→ **Task directions**: Give back exactly the stretch of data below from the line holding "let kpps := if" through the line holding "let p := s.subPrec f.port f.sub", both ends included, and leave the remaining lines out.

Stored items
-- ==== Sys2Proof/Machine/Registers.lean ====
section
/-!
DEFINITION. The registers of the 4 GiB register space (Table 1.6, Table 2.1 and the register tables of each
chapter): their names, where they lie, their fields with access codes (Table 0.3) and their reset values.
-/
namespace Sys2Proof.Machine

/-- Access codes of Table 0.3; a bit in no field is RSV (reads 0, writes ignored). -/
inductive Acc where
  | rw | ro | wo | w1c | rc
  deriving DecidableEq, Repr

/-- A register by the spec's own name. `stall…` are the ring-stall registers, laid out alike for every ring
stall (SCALES_…, BARROW_…, SIEVE_…, CROSSING_…, TALLY_…, BALER_…, CASHBOX_…); INFO and ERR also serve LEDGER_INFO. -/
inductive RegName where
  | regspStrayCount
  | regspStrayLast
  | regspBcastLast
  | regspBcastDiff
  | regspGrpMember
  | conserveCtrl
  | conserveStatus
  | conserveWhere
  | ximInforce
  | ximLoadAddr
  | ximLoadCtrl
  | ximLoadStatus
  | ximQuiesceLimit
  | ximPrecState
  | stallInfo
  | stallCtrl
  | stallRingBase
  | stallRingTail
  | stallRingHead
  | stallState
  | stallErr
  | streetRoute
  | blvdState
  | whEccStatus
  | whCtrl
  | surveyorCtxBase
  | surveyorInval
  | surveyorInvalDone
  | surveyorFaultRing
  | surveyorFaultResolve
  | porterChCtrl
  | porterChCfg
  | porterChHead
  | porterChDoorbell
  | porterChState
  | porterChCur
  | porterChLast
  | porterChFailAddr
  | porterChRemain
  | porterChDbCount
  | porterChAct
  | porterChShd
  | porterQIrq
  | bellCntValue
  | bellCntOp
  | bellCntCfg
  | bellCntStatus
  | bellMbExpect
  | bellMbArrived
  | bellMbCtrl
  | bellMbStatus
  | bellDgExpect
  | bellDgArrived
  | bellDgCtrl
  | bellDgStatus
  | bellSync
  | bellSyncErr
  | bellSatLast
  | bellFaultLast
  | bellSnapAddr
  | bellSnapCtrl
  | alleyEn
  | alleyState
  | alleyRaise
  | cwGrpCtrl
  | cwGrpStatus
  | cwGrpRpAsid
  | cwGrpBellBase
  | cwRpCfgAddr
  | cwRpCfgData
  | cwLinkCtrl
  | cwLinkStatus
  | cwLinkErr
  | ethPortCfg
  | ethSubCtrl
  | ethSubStatus
  | ethTsNow
  | ethTsAdj
  | ghSteer
  | ghCarterPort
  | ghMissRate
  | ghStage
  | ghOp
  | tbPortCfg
  | tbStage
  | tbOp
  | carterCtrl
  | carterStage
  | carterOp
  | carterDb
  | carterLocal
  | carterLocalCtl
  | carterErr
  | cashboxNonceId
  | cashboxCheck
  | ledgerCtrl
  | ledgerStage
  | ledgerOp
  | ledgerErr
  | fwState
  | fwFuncState
  | invFuncState
  | wmCnt
  | wmChain
  | wmArm
  | wmSampleRing
  | wmSampleIdx
  | wmSampleCtr
  | errRingBase
  | errRingIdx
  | errSummary
  | errFenceCtrl
  | errFenceStatus
  | errInjCtrl
  | errInjAddr
  | errInjStatus
  | secState
  | secPresence
  | secSvn
  | secSign
  | secDeviceId
  | pwrCtrl
  | pwrStatus
  | pwrInput
  | pwrThermal
  | pwrTj
  | bootStatus
  deriving DecidableEq, Repr

/-- One register: a name and up to two indices (Quarter, stall identifier, channel, link, precinct or function in
`i`; counter, entry, slot, word, subport or line in `j`). -/
structure Reg where
  name : RegName
  i : Nat := 0
  j : Nat := 0
  deriving DecidableEq, Repr

/-- The key a register's value is stored under. -/
def Reg.key (r : Reg) : Nat := key3 r.name.ctorIdx r.i r.j
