-- ==== Sys2Proof/Machine/Ethernet.lean ====
section
/-!
DEFINITION. The Ethernet ports and the Gatehouses (R351–R373, R428).
-/
namespace Sys2Proof.Machine

/-! ### Ports and subports -/

def ethPortCfg (q : Nat) : Reg := ⟨.ethPortCfg, q, 0⟩
def ethSubCtrl (q n : Nat) : Reg := ⟨.ethSubCtrl, q, n⟩
def ethSubStatus (q n : Nat) : Reg := ⟨.ethSubStatus, q, n⟩
def ethTsNow (q n : Nat) : Reg := ⟨.ethTsNow, q, n⟩
def ethTsAdj (q n : Nat) : Reg := ⟨.ethTsAdj, q, n⟩
def ghMissRate (p : Nat) : Reg := ⟨.ghMissRate, p, 0⟩

/-- Subports of a port (Table 14.1). -/
def State.subports (s : State) (q : Nat) : Nat := 2 ^ s.fget (ethPortCfg q) F.ethPortCfg_BREAKOUT

/-- STATE of a subport: 0 DOWN, 1 TRAINING, 2 UP. -/
def State.subState (s : State) (q n : Nat) : Nat := s.fget (ethSubStatus q n) F.ethSubStatus_STATE
def State.setSubState (s : State) (q n v : Nat) : State := s.fset (ethSubStatus q n) F.ethSubStatus_STATE v

/-- A subport carries frames: it exists, is UP, and its base die is not cut off. -/
def State.subUp (s : State) (q n : Nat) : Bool :=
  decide (n < s.subports q) && decide (s.subState q n = 2) && !s.err.cutOff.contains q

/-- The timestamp counter of a subport. -/
def State.tsNow (s : State) (q n : Nat) : Nat := (s.rd (ethTsNow q n)).toNat

/-- The precinct of a subport (R353). -/
def State.subPrec (s : State) (q n : Nat) : Nat := s.fget (ethSubCtrl q n) F.ethSubCtrl_PRECINCT

/-- Events of the Ethernet block of a Quarter, and of its Gatehouse. -/
def State.ethCount (s : State) (q slot n : Nat) : State := s.count q 55 slot n
def State.ghEvent (s : State) (q slot : Nat) : State := s.stallEvent (soleStall q 7) slot 1 0 0

/-- A Gatehouse works. -/
def State.ghOk (s : State) (q : Nat) : Bool := !s.stallFenced (soleStall q 7)

/-! ### The miss path (R369) -/

/-- A token bucket of 1024 packets refilled at a rate of kpps, as what is spent of it, in 1/25000 packet. -/
def bucketAt (used : Nat × Nat) (kpps now : Nat) : Nat := used.1 - kpps * (now - used.2)

/-- What is spent of a miss bucket now: precinct `p`, or 64 for the device. -/
def State.missSpent (s : State) (p : Nat) : Nat :=
  let kpps := if p = 64 then 20000 else s.fget (ghMissRate p) F.ghMissRate_RATE_KPPS
  bucketAt (lookD (0, 0) s.eth.missUsed p) kpps s.tick

/-- A miss bucket brought to the present tick with `n` more spent. -/
def State.missSettle (s : State) (p n : Nat) : State :=
  { s with eth := { s.eth with missUsed := put s.eth.missUsed p (s.missSpent p + n, s.tick) } }

/-- A frame takes the miss path in Quarter `q`. While firmware is paused for an activation, 4096 wait (R514). -/
def State.missSend (s : State) (q reason : Nat) (f : GhFrame) : State :=
  let p := s.subPrec f.port f.sub
  let packet := 25000
  let waiting := (s.eth.missed.filter fun x => x.1 = q).length
  if 1024 * packet < s.missSpent p + packet ∨ 1024 * packet < s.missSpent 64 + packet ∨ (s.fwPaused ∧ 4096 ≤ waiting) then
    s.fsat (ghMissRate p) F.ghMissRate_DROPS 1
  else
    let s := (s.missSettle p packet).missSettle 64 packet
    let s := { s with eth := { s.eth with missed := s.eth.missed ++ [(q, reason, f)] } }
    s.ghEvent q (if reason < 0x10 then 8 else 9)

/-! ### Local transport (R363) -/

/-- The Carter stall that serves a connection; the arrival port's own where none does. -/
def State.carterHome (s : State) (q conn : Nat) : Nat :=
  match look s.carter.ctxs conn with
  | some c => if c.state = 0 then q else c.stall
  | none => q

/-- A frame for the Carter stall of Quarter `q`, without its FCS. -/
def State.toCarter (s : State) (q : Nat) (f : Bytes) : State :=
  { s with carter := { s.carter with rx := put s.carter.rx q (lookD [] s.carter.rx q ++ [f]) } }

/-- An address of a context or of CARTER_LOCAL, as 16 bytes. -/
def addr16 (a : Bytes) : Bytes := List.replicate (16 - a.length) 0#8 ++ a

/-- A local address of port `q` (R393). -/
def State.isLocal (s : State) (q : Nat) (a : Bytes) : Bool :=
  (List.range 16).any fun n =>
    s.fbit ⟨.carterLocalCtl, q, n⟩ F.carterLocalCtl_VALID &&
      decide (leBytes 8 (s.rd ⟨.carterLocal, q, 2 * n⟩).toNat ++ leBytes 8 (s.rd ⟨.carterLocal, q, 2 * n + 1⟩).toNat = addr16 a)

/-- The connection that a Carter or RoCEv2 header names. -/
def Parse.conn (p : Parse) (f : Bytes) : Nat :=
  if p.carter then beAt f (p.l4 + 8 + 4) 4 % 2 ^ 20 else beAt f (p.l4 + 8 + 5) 3 % 2 ^ 20

/-! ### Arrival (R351, R354–R362) -/

/-- A MAC control frame of PAUSE or PFC. -/
def isPause (f : Bytes) : Bool :=
  decide (beAt f 12 2 = 0x8808) && (decide (beAt f 14 2 = 1) || decide (beAt f 14 2 = 0x0101))

/-- A frame without its FCS. -/
def GhFrame.body (f : GhFrame) : Bytes := f.data.take (f.data.length - 4)

/-- Quarter `g`'s Gatehouse parses a frame and steers it (R356–R363). -/
def State.ingress (s : State) (g : Nat) (f : GhFrame) : State :=
  match parseFrame f.body (s.fget ⟨.ghCarterPort, g, 0⟩ F.ghCarterPort_PORT) with
  | .error e => s.missSend g e f
  | .ok p =>
    let h := p.hash
    let f := { f with hash := h, l4 := p.sum }
    if (p.carter || p.roce) && s.isLocal f.port p.dst then s.toCarter (s.carterHome f.port (p.conn f.body)) f.body
    else
      let t := s.fget ⟨.ghSteer, g, h % 256⟩ F.ghSteer_QUARTER
      if s.ghOk t then { s with eth := { s.eth with gh := put s.eth.gh t (lookD [] s.eth.gh t ++ [f]) } }
      else s.ghEvent t 12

→ **Task solution**:
  let kpps := if p = 64 then 20000 else s.fget (ghMissRate p) F.ghMissRate_RATE_KPPS
  bucketAt (lookD (0, 0) s.eth.missUsed p) kpps s.tick

/-- A miss bucket brought to the present tick with `n` more spent. -/
def State.missSettle (s : State) (p n : Nat) : State :=
  { s with eth := { s.eth with missUsed := put s.eth.missUsed p (s.missSpent p + n, s.tick) } }

/-- A frame takes the miss path in Quarter `q`. While firmware is paused for an activation, 4096 wait (R514). -/
def State.missSend (s : State) (q reason : Nat) (f : GhFrame) : State :=
  let p := s.subPrec f.port f.sub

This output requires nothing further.